All i need to do is calculate a remainder after division like the following:

A0 = D1/10              // D1 being some number

D0 = D1 mod 10

but there is no modulo operation in the ARM K40 kwikstik so the only thing i found was to use the div() external function

 

 

 

So D0 = D1 % 10 does not work in C?

 

If you want to call assembly from C, and you are asking which registers are used, you should probably refer to the ARM Cortex-M4 technical reference manual from ARM Inc. Online free. But here is the abridged version:

 

Arguments passed into a function are passed, in order, in registers R0 through R3. Arguments larger than 32 bits span multiple registers. If there is not enough room in 4 32-bit registers for all the function arguments then they are passed on the stack instead.

 

The same logic applies for values returned from a function, registers R0 through R3 with the stack used instead if that will not work.

 

Registers R0-R3, as well as R12, are always assumed to be "dirtied" by a function call. A calling function is responsible for pushing these prior to making a call and then popping to restore them when the call returns.

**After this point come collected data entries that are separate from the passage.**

/-- ESTABLISHED answers an ESTABLISH (R387). -/
def State.onEstablished (s : State) (p : Port) (f : Frame) : State :=
  s.onExchange p f fun s n ex =>
    if !ex.establishing || f.param ≠ BitVec.ofNat 64 (s.scSeq n) || f.payload ≠ [] then s.endList n 0x06
    else s.modSc n.val fun x => { x with exch := none, needEstablish := false }

/-- REJECT STALE_CLAIM stops the subchannel as if revoked (R383). -/
def State.onStale (s : State) (p : Port) (f : Frame) : State :=
  s.onExchange p f fun s n _ =>
    let e := (s.sc n.val).holder
    (s.modSc n.val fun x => { x with exch := none, holder := none, post := none }).chFault n e 0x4A clsNote

/-- REJECT SEQ_ERROR ends the list with PROTOCOL_CHECK; the ORDER was not executed (R384, R385). -/
def State.onSeqError (s : State) (p : Port) (f : Frame) : State :=
  s.onExchange p f fun s n _ => (s.modSc n.val fun x => { x with orderSent := false }).endList n 0x06

/-- REJECT NOT_ESTABLISHED ends the list with CU_STATE_LOST (R386, R387). -/
def State.onNotEstablished (s : State) (p : Port) (f : Frame) : State :=
  s.onExchange p f fun s n _ => (s.modSc n.val fun x => { x with orderSent := false }).endList n 0x07

/-! ### Other events -/

/-- An exchange, or an ESTABLISH, took longer than 2^ORDER_TO µs: its path fails (R367). -/
def State.orderTimeout (s : State) (n : Sc) : State :=
  match (s.sc n.val).exch with
  | some e => s.pathFail n e.path
  | none => s

/-- The standby engine receives the record on its way: checks it and stores it (R372). -/
def State.mirrorRecord (s : State) (n : Sc) (r : MirrorRec) (check : Word) : State :=
  let x := s.sc n.val
  match x.standby with
  | some k =>
    if x.sent = some r && check = recCheck r && s.itLive (s.pathTile n k.val) then
      (s.storeRec n (s.pathTile n k.val) r).modSc n.val fun y => { y with stored := true }
    else s
  | none => s

/-- The acknowledgement reaches the running engine (R372). -/
def State.mirrorAck (s : State) (n : Sc) : State :=
  if (s.sc n.val).stored then s.modSc n.val fun x => { x with sent := none, stored := false } else s

/-- Heartbeats of one engine to the standbys of what it runs, with FROZEN while it is frozen (R373). -/
def State.heartbeat (s : State) (e : Pe) : State :=
  let fr := (s.pe e.val).frozen
  { s with scs := s.scs.map fun c =>
      if c.2.holder = some e && c.2.standby.isSome then (c.1, { c.2 with beatFrozen := fr }) else c }

/-- 50 µs without a record or heartbeat, and no FROZEN one current: the standby takes over (R379). -/
def State.heartbeatTimeout (s : State) (n : Sc) : State :=
  let x := s.sc n.val
  match x.standby with
  | some k =>
    if (x.st == .running || x.st == .clearing) && !x.beatFrozen && x.handoverTo.isNone && s.pathUsable n k.val then
      (s.setSc n.val { x with handoverTo := some (k, false) }).askClaim n k
    else s
  | none => s

/-- A HANDOVER reaches its engine, which asks for the claim (R379, R388). -/
def State.handover (s : State) (n : Sc) : State :=
  let x := s.sc n.val
  match x.handoverTo with
  | some (k, _) => if x.asking.isNone then s.askClaim n k else s
  | none => s

/-- The revoked engine has stopped and acknowledges (R375). -/
def State.revocationAck (s : State) (n : Sc) : State :=
  let x := s.sc n.val
  match x.asking with
  | some e => if x.revoking then (s.setSc n.val { x with exch := none, sent := none }).grantClaim n e else s
  | none => s

/-- No acknowledgement in 20 µs: the engine is declared failed and the claim is granted (R375). -/
def State.revocationTimeout (s : State) (n : Sc) : State :=
  let x := s.sc n.val
  match x.asking, x.holder with
  | some e, some h =>
    if x.revoking then ((s.setSc n.val { x with exch := none, sent := none, holder := none }).peFail h).grantClaim n e
    else s
  | _, _ => s

/-- The writer takes the pending post when it is valid (R376). -/
def State.completionPost (s : State) (n : Sc) : State :=
  let x := s.sc n.val
  match x.post with
  | some (c, d) =>
    if x.listOpen && s.runOrQuiesce then s.admitMaster (s.scWriter n) (s.statusReach n) fun s =>
      let s1 := s.acceptCompletion n c d
      if s1.scEnabled n then s1.pathsGained n else s1
    else s
  | none => s

/-- A path has stayed healthy for HOLDOFF × 100 ms (R367). -/
def State.holdoffExpiry (s : State) (n : Sc) (k : Fin 8) : State :=
  if (s.sc n.val).holdoff.getLsbD k && s.pathUp n k.val then
    (s.modSc n.val fun x => { x with holdoff := x.holdoff &&& ~~~ BitVec.ofNat 8 (2 ^ k.val) }).pathsGained n
  else s

/-- A list parked for NO_PATH for PARK_LIMIT ms ends (R390). -/
def State.parkExpiry (s : State) (n : Sc) : State :=
  let x := s.sc n.val
  if x.st == .parked && x.parkCause = 1 && x.listOpen then s.admitMaster (s.scWriter n) (s.statusReach n) fun s =>
    ((s.setSc n.val { x with asking := none, handoverTo := none }).acceptCompletion n 0x09 x.orderSent).chFault n none
      0x4C clsContained
  else s

def State.setMirror (s : State) (b : BitVec 2) : State := { s with mirrorUp := b }

/-- A mirror link goes down; its messages go over the mesh unchanged (R373; log entry 20 for the source). -/
def State.mirrorLink (s : State) (pair : Fin 2) (up : Bool) : State :=
  if s.mirrorUp.getLsbD pair == up then s
  else
    let b : BitVec 2 := BitVec.ofNat 2 (2 ^ pair.val)
    let s1 := (s.setMirror (if up then s.mirrorUp ||| b else s.mirrorUp &&& ~~~ b)).refreshStandbys
    if up then s1 else s1.report (peSrc (64 * pair.val)) 0x4E clsContained 0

A _called_ function is responsible for pushing any other registers on the stack prior to using them and popping them off again to restore them before returning.

 

This is all per ARM. If that is what you were asking.

 

There is a pretty good short assembly language tutorial online at

http://www.coranac.com/tonc/text/asm.htm

if you want to dig a little deeper and maybe see what other pitfalls there are with register selection.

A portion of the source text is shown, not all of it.